== Segment start ==
/-- The state after a write of a register (10 R30 to R55, 20 R75, R82, R85). Environment-owned registers are never written
(45 R229); the arms for them change nothing. -/
def afterWrite (r : Reg) (v : Word) (s : State) : State :=
  match r with
  | .spi i .cr1 => writeSpi i (fun x => { x with cr1 := v.setWidth 16 }) s
  | .spi i .cr2 => writeSpi i (fun x => { x with cr2 := v.setWidth 16 }) s
  | .spi _ .sr => s
  | .spi i .dr => writeDr i (v.setWidth 16) s
  | .exti .imr => { s with exti := { s.exti with imr := v } }
  | .exti .emr => { s with exti := { s.exti with emr := v } }
  | .exti .rtsr => { s with exti := { s.exti with rtsr := v } }
  | .exti .ftsr => { s with exti := { s.exti with ftsr := v } }
  | .exti .swier => { s with exti := { s.exti with swier := v } }
  | .exti .pr => { s with exti := { s.exti with pr := s.exti.pr &&& ~~~(v.setWidth 16) } }
  | .afio .evcr => { s with afio := { s.afio with evcr := v } }
  | .afio .mapr => { s with afio := { s.afio with mapr := v } }
  | .afio (.exticr k) => writeRoute k (v.setWidth 16) s
  | .gpio p .crl => updGpio p (fun x => { x with crl := v }) s
  | .gpio p .crh => updGpio p (fun x => { x with crh := v }) s
  | .gpio _ .idr => s
  | .gpio p .odr => updGpio p (fun x => { x with odr := v.setWidth 16 }) s
  | .gpio p .bsrr => updGpio p (fun x => { x with bsrr := v }) s
  | .gpio p .brr => updGpio p (fun x => { x with brr := v }) s
  | .gpio p .lckr => updGpio p (fun x => { x with lckr := v }) s
  | .i2c u .cr1 => writeI2cCr1 u v s
  | .i2c u .cr2 => updI2c u (fun x => { x with cr2 := v }) s
  | .i2c u .oar1 => updI2c u (fun x => { x with oar1 := v }) s
  | .i2c u .oar2 => updI2c u (fun x => { x with oar2 := v }) s
  | .i2c u .dr => writeI2cDr u (v.setWidth 8) s
  | .i2c _ .sr1 => s
  | .i2c _ .sr2 => s
  | .i2c u .ccr => updI2c u (fun x => { x with ccr := v }) s
  | .i2c u .trise => updI2c u (fun x => { x with trise := v }) s
  | .rcc .apb2enr => { s with rcc := { s.rcc with apb2enr := v } }
  | .rcc .apb1enr => { s with rcc := { s.rcc with apb1enr := v } }
  | .nvic (.iser k) => { s with nvic := { s.nvic with en := s.nvic.en ||| enableMask s.params k v } }
  | .nvic (.icer k) => { s with nvic := { s.nvic with en := s.nvic.en &&& ~~~(enableMask s.params k v) } }
  | .nvic (.ipr k) => { s with nvic := writeIpr s.params s.nvic k v }

/-- `RegRead` (00 R8, 20 R76), refused while the peripheral's clock is off (20 R87). -/
def readReg (r : Reg) (s : State) (k : Word → State → Out) : Out :=
  if accessible s r then k (regVal r s) (afterRead r s) else .refused .clockOff

/-- `RegWrite` (00 R8, 20 R76), refused while the peripheral's clock is off (20 R87). -/
def writeReg (r : Reg) (v : Word) (s : State) (k : State → Out) : Out :=
  if accessible s r then k (afterWrite r v s) else .refused .clockOff

/-! ## The sequencer -/

/-- Change the running context's innermost sequencer. -/
def updAct (f : Act → Act) (s : State) : State :=
  { s with ctx := { s.ctx with act := f s.ctx.act } }

/-- The index of the next micro-step of the command in progress (10 R27). -/
def phaseOf (s : State) : Nat := s.ctx.act.phase

/-- The locals of the command in progress (10 R27). -/
def locals (s : State) : Locals := s.ctx.act.loc

/-- `phase <- p` (00 R8). -/
def goto (p : Nat) (s : State) : State := updAct (fun a => { a with phase := p }) s

/-- Change the locals of the command in progress. -/
def updLocals (f : Locals → Locals) (s : State) : State := updAct (fun a => { a with loc := f a.loc }) s

/-- The last micro-step of a command sets `op` to none (10 R27); phase and locals belong to a command and are cleared with
it (log 27). -/
def finish (s : State) : State :=
  updAct (fun a => { a with op := none, phase := 0, loc := Locals.zero }) s

/-- `RET <- v` (30 R101). -/
def setRet (v : Word) (s : State) : State := { s with ctx := { s.ctx with ret := v } }

/-- A write of CMD starts the operation in the context's sequencer (30 R101). -/
def startCommand (w : Word) (s : State) : State :=
  { s with ctx := { s.ctx with
      cmd := w
      act := { s.ctx.act with op := some w, phase := 0, loc := Locals.zero } } }

/-- The first half of `FieldSet` (20 R77): read the register; with RMW_ATOMIC write it in the same micro-step and go on with
`k`, otherwise keep the value read and go to phase `p`, where `rmwWrite` stands. -/
def rmwRead (r : Reg) (f : Word → Word) (p : Nat) (k : State → State) (s : State) : Out :=
  readReg r s fun v s1 =>
    if s1.params.rmwAtomic then .next (k (afterWrite r (f v) s1))
    else .next (goto p (updLocals (fun l => { l with v := v }) s1))

/-- The second half of `FieldSet` (20 R77): write the register with the field of the value read replaced. -/
def rmwWrite (r : Reg) (f : Word → Word) (k : State → State) (s : State) : Out :=
  writeReg r (f (locals s).v) s fun s1 => .next (k s1)

/-- One evaluation of `wait_until` (00 R8, 70 R296): a fresh read of the register; the agent stays at its phase while bit
`bit` is 0 and goes to phase `p` once it is 1. POLL_TIMEOUT has the value `none` alone, and no bound on the wait (60 R257). -/
def waitUntil (r : Reg) (bit : Nat) (p : Nat) (s : State) : Out :=
  match s.params.pollTimeout with
  | .none => readReg r s fun v s1 => .next (if v.getLsbD bit then goto p s1 else s1)

/-! ## The callback port -/

/-- The event tag on the callback port (30 R108): 1 = TX_CMPLT, 2 = RX_CMPLT, 3 = OVR_ERR. -/
def Event.code (ev : Event) : Word :=
  match ev with
  | .txCmplt => 1
  | .rxCmplt => 2
  | .ovrErr => 3

/-- The code of a direction's state (10 R25, 30 R108): 0 = Idle, 1 = Busy. -/
def stateCode (x : XferState) : Word :=
  match x with
  | .idle => 0
  | .busy => 1

/-- The callback port's history as the outside reads it (00 R11, R12): the handle's number and the event tag of every
invocation, oldest first. -/
def callbackPort (s : State) : List (Nat × Word) := s.cbOut.map fun e => (e.1.number, e.2.code)

/-- The value of a piece of state that a callback reads (42 R171). -/
def visibleVal (x : Visible) (s : State) : Word :=
  match x with
  | .byte a => (byteAt s a).setWidth 32
  | .buf i d => (xfer s i d).buf
  | .len i d => (xfer s i d).len
  | .state i d => stateCode (xfer s i d).st
  | .emitted i ev => BitVec.ofNat 32 (s.cbOut.count (i, ev))
  | .ret => s.ctx.ret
== Segment end ==
# EXERCISE PROMPT
Going through the material, how many lines contain the word "goto"? Please give only the number.

# COMPLETED EXERCISE
3